I find the starting position and velocity of a particle, replace it with a Nima rigid body and then kill the particle

mandark1011
04-25-2007, 03:07 PM
Question#1
I was wondering how often you actually found a use for this script in production environments? Im thinking about attempting to build one myself, but with a recent addition to my family, time has become a precious commodity, so im questioning if my "spare" computer time couldnt be better spent on other ideas.
Question#2
By using Nima PhysX rigids arent you limited to having the actual plugin installed on every machine you use it on? Has the film and tv version eluded to in the big physX post on CGTalk manifested yet or is everyone still useing the beta version?"

Thanks for the reply!

apoc519
04-25-2007, 04:26 PM
the script can be as simple as what Sphere wrote or with an interface like mine which only took me maybe a day and a half to write with all the extra options. I havn't really used it in production because I've been stuck doing cloth sim for the last few months so I havn't needed it. I think it's a really useful alternative to instances for things like debris when its close up and you need to see that interaction.

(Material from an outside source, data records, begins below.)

-- ==== Sys2Proof/Safety.lean ====
section
/-! DEFINITION. Sys2Proof/Safety.lean: the terms in which statements speak of the part: states in canonical form, runs that do not
stop, and when the part takes a message, a firmware command or a register access as new. -/

namespace Sys2Proof.Machine

/-- The answer is a next state: neither a fault nor a refusal. -/
def goesOn (o : Out) : Bool :=
  match o with
  | .next _ => true
  | .fault _ => false
  | .refused _ => false

/-- A run of `k` steps that nothing stops. -/
def safeRun : Nat → State → Prop
  | 0, _ => True
  | k + 1, s =>
    match step s with
    | .next t => safeRun k t
    | _ => False

/-- Every store of the state, and the memory, is in canonical form: equal contents are equal data. -/
abbrev State.canonical (s : State) : Prop :=
  Store.wf regDefault s.regs = true ∧ Store.wf (fun _ => PortSt.init) s.ports = true
    ∧ Store.wf (fun _ => EpSt.init) s.eps = true ∧ Store.wf (fun _ => CtxSt.init) s.ctxs = true
    ∧ Store.wf (fun _ => AntSt.init) s.ants = true ∧ Memory.wf s.mem = true

/-- A running chip that is not the active manager takes a message of its manager as new (R100, R130): the epoch is the highest seen,
the sender is its manager, and it acted on no message of that number; it is no broadcast. -/
abbrev State.hears (s : State) (h : MsgHdr) : Prop :=
  s.running = true ∧ s.flag F.MGR_ROLE_ACTIVE = false ∧ h.epoch = s.fld F.TWN_AGENT_HIGHEST_EPOCH
    ∧ h.src.val = s.fld F.TWN_AGENT_MANAGER_CHIP ∧ s.isRepeat h = false ∧ h.bcast = false

/-- A running chip takes a message of an agent as new (R100). -/
abbrev State.hearsAgent (s : State) (h : MsgHdr) : Prop :=
  s.running = true ∧ h.epoch ≤ s.fld F.TWN_STATUS_EPOCH ∧ s.isRepeat h = false ∧ h.bcast = false

/-- The active manager takes a message of an agent as new (R100). -/
abbrev State.managerHears (s : State) (h : MsgHdr) : Prop := s.hearsAgent h ∧ s.flag F.MGR_ROLE_ACTIVE = true

/-- The part runs and is the active manager: it carries out commands of scope MGR (R330). -/
abbrev State.manages (s : State) : Prop := s.running = true ∧ s.isManagerChip = true ∧ s.isActive = true

/-- A register access of the owner reaches the part while it runs (R322, R403). -/
abbrev State.accessRuns (s : State) (owner : Nat) : Prop := s.reaches owner = true ∧ s.running = true

/-- The antenna ports run: the part is powered, out of reset and not asleep (R307). -/
abbrev State.antLive (s : State) : Prop :=
  s.power.aonOn = true ∧ s.power.inReset = false ∧ s.fld F.PWR_STATUS_STATE < 2

/-- The port takes a tracked frame as the next one in order (R310, R312). -/
abbrev State.antTakes (s : State) (a : Nat) (f : AntFrame) : Prop :=
  s.antState a = AN_UP ∧ f.seq = ((s.antAcked a f.ack).ant a).rxSeq

/-- The state in which the effect of a tracked frame begins: its ACK is taken, the next SEQ is expected, and an ACK is owed (R312). -/
abbrev State.antTaken (s : State) (a : Nat) (f : AntFrame) : State :=
  (s.antAcked a f.ack).setAnt a { (s.antAcked a f.ack).ant a with
    rxSeq := ((s.antAcked a f.ack).ant a).rxSeq + 1, owed := true }

end Sys2Proof.Machine

namespace Sys2Proof

/-! ### Kinds of commands -/

/-- The header of a command that only a manager sends to an agent (R98, R130). -/
def Instr.managerMsg (c : Instr) : Option MsgHdr :=
  match c with
  | .wbBaseReceive h _ => some h
  | .tableWriteReceive h _ => some h
  | .stopReceive h _ _ => some h
  | .swapReceive h _ => some h
  | .nbrVerdictReceive h _ _ => some h
  | .mapUpdateReceive h _ _ _ => some h
  | .sliceTableReceive h _ => some h
  | .takeoverReceive h _ _ _ => some h
  | .bqCommitReceive h _ _ _ => some h
  | .fwOfferReceive h _ _ _ _ _ => some h
  | .fwPieceReceive h _ _ _ _ => some h
  | .wbChangeReceive h (.change _ _) => some h
  | .wbChangeReceive h (.commit _) => some h
  | .wbChangeReceive h (.cancel _) => some h
  | .bqLoadCheck h (.image _ _ _) => some h
  | _ => none

/-- Of those, the commands that are answered, also when they are repeated (R100). -/
def Instr.managerAsks (c : Instr) : Bool :=
  match c with
  | .tableWriteReceive _ _ => true
  | .wbChangeReceive _ _ => true
  | .bqLoadCheck _ _ => true
  | _ => false

/-- The firmware commands of scope MGR (R330). -/
def Instr.managerCommand (c : Instr) : Option FwRef :=
  match c with
  | .wbLength r _ => some r
  | .adoptNeighbour r _ => some r
  | .sliceCreate r _ _ _ => some r
  | .sliceMembers r _ _ _ _ => some r
  | .sliceQuiesce r _ _ => some r
  | .sliceResume r _ _ => some r
  | .sliceSeal r _ _ _ => some r
  | .sliceDestroy r _ => some r
  | .switchIn r _ => some r
  | .switchOut r _ _ => some r
  | .planExport r _ _ _ _ _ _ _ _ => some r
  | .planPrepare r _ => some r
  | .planApplied r _ => some r
  | .planCancel r _ => some r
  | .routeStatus r => some r
  | .revertCtl r _ => some r
  | .skipGroup r _ _ _ _ _ => some r
  | .bqLoad r _ _ => some r
  | .bqUnload r _ => some r
  | .bqStatus r _ => some r
  | .fwBroadcast r _ => some r
  | _ => none
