-- ==== Sys2Proof/Certificates/Slice0/Obligations.lean ====
section
/-! DEFINITION. Sys2Proof/Certificates/Slice0/Obligations.lean: the statements about the part. -/

open Sys2Proof Sys2Proof.Machine

/-- Wingbeats, base pairs and length changes (R27, R28, R34): each command of this family completes: from the states named here it
answers a next state, with the effect written here. The tick of wingbeat n + 1 comes when the counter has reached its start; WB_LENGTH
broadcasts a change with a boundary at least 256 wingbeats ahead (how far beyond is a free value, log entry 7); the Monarch decides at
m - 128, an undecided agent asks at m - 16, and at m a committed agent takes the new base pair and length. -/
def Obligations.wingbeatsAndLengthChangesComplete : Prop :=
  (∀ s : State, s.running = true → s.time.based = true → 0 ≤ (s.ftu - s.tickFtu (s.wb + 1)).toInt →
    exec .wingbeatTick s = .next (s.tick (s.wb + 1))) ∧
  (∀ (s : State) (r : FwRef) (len : Fin 4), s.manages → s.anyBouquet = false →
    ∃ (v : Nat) (t : State), exec (.wbLength r len) s = .next t
      ∧ t.time.change = some ⟨s.wb + 256#48 + BitVec.ofNat 48 (v % 2 ^ 32), len, [], none, r⟩
      ∧ t.out = s.out ++ [.mgmt 0xFFFF s.mgrEpoch s.agent.nextSeq
          (.wbChange (.change (s.wb + 256#48 + BitVec.ofNat 48 (v % 2 ^ 32)) len))]) ∧
  (∀ (s : State) (h : MsgHdr) (m : Wb) (len : Fin 4), s.hears h →
    exec (.wbChangeReceive h (.change m len)) s
      = .next (((s.noteSeen h).agentChange (.change m len)).sendMgmt 0xFFFE (.wbChange (.ack m)))) ∧
  (∀ (s : State) (h : MsgHdr) (m : Wb), s.managerHears h →
    exec (.wbChangeReceive h (.ack m)) s = .next ((s.noteSeen h).noteChangeAck h.src m)) ∧
  (∀ (s : State) (c : MonChange), s.running = true → s.time.change = some c → s.isActive = true → c.decision = none →
    s.reached (c.m - 128#48) = true → (∀ a ∈ s.agents, c.acks.any (fun b => b.val == a) = true) →
    exec .wbChangeDecide s
      = .next ((({ s with time := { s.time with change := some { c with decision := some true } } }).sendMgmt 0xFFFF
          (.wbChange (.commit c.m))).finishFw c.ref ACK_OK (c.m.toNat % 2 ^ 32))) ∧
  (∀ s : State, s.running = true → s.flag F.FT_WB_CTL_PENDING = true → s.time.decision = none →
    s.reached (s.changeAt - 16#48) = true →
    exec .wbChangeQuery s = .next (s.askMgmt 0xFFFE (.wbChange (.query s.changeAt)))) ∧
  (∀ s : State, s.running = true → s.flag F.FT_WB_CTL_PENDING = true → s.reached s.changeAt = true →
    s.time.decision = some true →
    exec .wbChangeApply s
      = .next (s.clearChange.setBase (s.tickFtu s.changeAt) s.changeAt (s.fld F.FT_WB_CTL_PENDING_LENGTH))) ∧
  (∀ (s : State) (h : MsgHdr) (b : WbBase), s.hears h → s.fld F.FT_STATUS_STATE ≠ TS_LOCKED →
    ∃ t, exec (.wbBaseReceive h b) s = .next t ∧ t.time.based = true ∧ t.time.stale = false) ∧
  (∀ (s : State) (wing : Wing) (x : StepRun) (p : BqPart) (st : BqStep) (n : BqNode), s.running = true →
    s.hawk.runs = [x] → s.coll.nodes = [] → s.stepNode x = some (p, st, n) → n.wing = wing.val → x.wb ≠ s.wb → x.op = none →
    s.stepStatus x ≠ ST_FAULT_UNIT → s.fresh.2.resetNow n.ctx = false →
    ∃ v : Nat, exec (.budgetOverrun wing) s
      = .next (((s.fresh.2.endStep x ST_OVERRUN (v % (x.extent + 1))).bump (overrunFld wing.val)).stopIn x.handle n.ctx))

/-- The TIME exchange and the PPS signals (R38 to R40, R43): each command of this family completes: from the states named here it
answers a next state, with the effect written here. -/
def Obligations.fabricTimeCommandsComplete : Prop :=
  (∀ (s : State) (l : Link), s.running = true → s.trained l.val = true →
    exec (.timeSetSend l) s = .next (s.timeSet l)) ∧
  (∀ (s : State) (l : Link) (t : TimeSet), s.running = true → t.checkOk = true → s.trained l.val = true →
    (s.port l.val).time.sent = [] → s.steersTo l.val = false →
    ∃ u, exec (.timeSetReceive l t) s = .next u ∧ u = s.modPort l.val fun p =>
      { p with time := { p.time with last := some (t.seq, s.ftu) } }) ∧
  (∀ s : State, s.running = true → s.upstreamLost = true → s.fld F.FT_STATUS_STATE = TS_ACQUIRE →
    upstreamLink (s.fld F.FT_STATUS_ALTERNATE) = none →
    ∃ t : State, exec .lossOfUpstream s = .next (t.sillage 0x01 0x02 1 []) ∧ t.time.lastSet = s.ftu
      ∧ t.regs = ((s.setFld F.FT_STATUS_UPSTREAM 0 (s.fld F.FT_STATUS_ALTERNATE)).setFld F.FT_STATUS_ALTERNATE 0 0xFF).regs) ∧
  (∀ s : State, s.running = true → s.canonical → s.fld F.FT_STATUS_STATE ≠ TS_ROOT →
    ∃ t, exec .ppsInEdge s = .next t ∧ t.reg .FT_PPS_CAPTURE = s.ftu) ∧
  (∀ s : State, s.running = true → s.flag F.FT_PPS_CTL_OUT_EN = true →
    s.ftu.toNat % 1600000000 = s.fld F.FT_PPS_CTL_PHASE →
    ∃ t, exec .ppsOutStart s = .next t ∧ t.time.ppsOut = some s.ftu) ∧
  (∀ (s : State) (b : Ftu), s.running = true → s.time.ppsOut = some b → 160000000 ≤ (s.ftu - b).toNat →
    ∃ t, exec .ppsOutEnd s = .next t ∧ t.time.ppsOut = none)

Theres a couple of major problems to overcome though. The biggest problem is I have no idea how to cache something like this. I have just been rendering it on the fly so far. Because you have geometry being created on the fly you need a caching system that can handle that. The built in Nima system is no good.

Sphere♥
04-26-2007, 05:21 PM
Perhaps a clever full script could be able to take care of managing a scene filled with spawned rigid bodies, including deleting them on rewind and even possibly baking them (using an external data file?), but it might take a significant time investment to write such a management system and it might be slow. But yes, since it's not native Maya functionality you're looking at implementing it programmatically. I've managed to "bake" with MEL the geometry alone (existing, not spawned) from Nima rigid bodies, which allowed to not require Nima down the line on other machines.

Nima is no longer beta! I think it's really geared to PC game developpers (makes sense). But there is a serious issue which has pretty well made me stop playing with it. There is a memory leak happening when you use it, it's a small leak but becomes a major problem when thousands of rigid bodies are simulated. Feeling Software is looking into it (http://www.feelingsoftware.com/bugzilla/show_bug.cgi?id=271), I'm waiting for that fix to get going with Nima again.

p.s.: thanks mandark1011 for encouraging my mediocrity, it helps me learn to do very quick and dirty tests, so we share. It's quick and easy if I don't have a high bar to strive for, and it's the fun part rather than the work part.

westiemad
04-27-2007, 08:19 AM
is there a mel command reference for the plugin?

Sphere♥
04-27-2007, 03:01 PM
is there a mel command reference for the plugin?Not that I'm aware of. But most of their syntax follows Maya's rigid body syntax, for example: for nxrigidbody you can look up Maya's rigidbody command for syntax. Other than that I just look at the commands issued by the menus and in the Script Editor.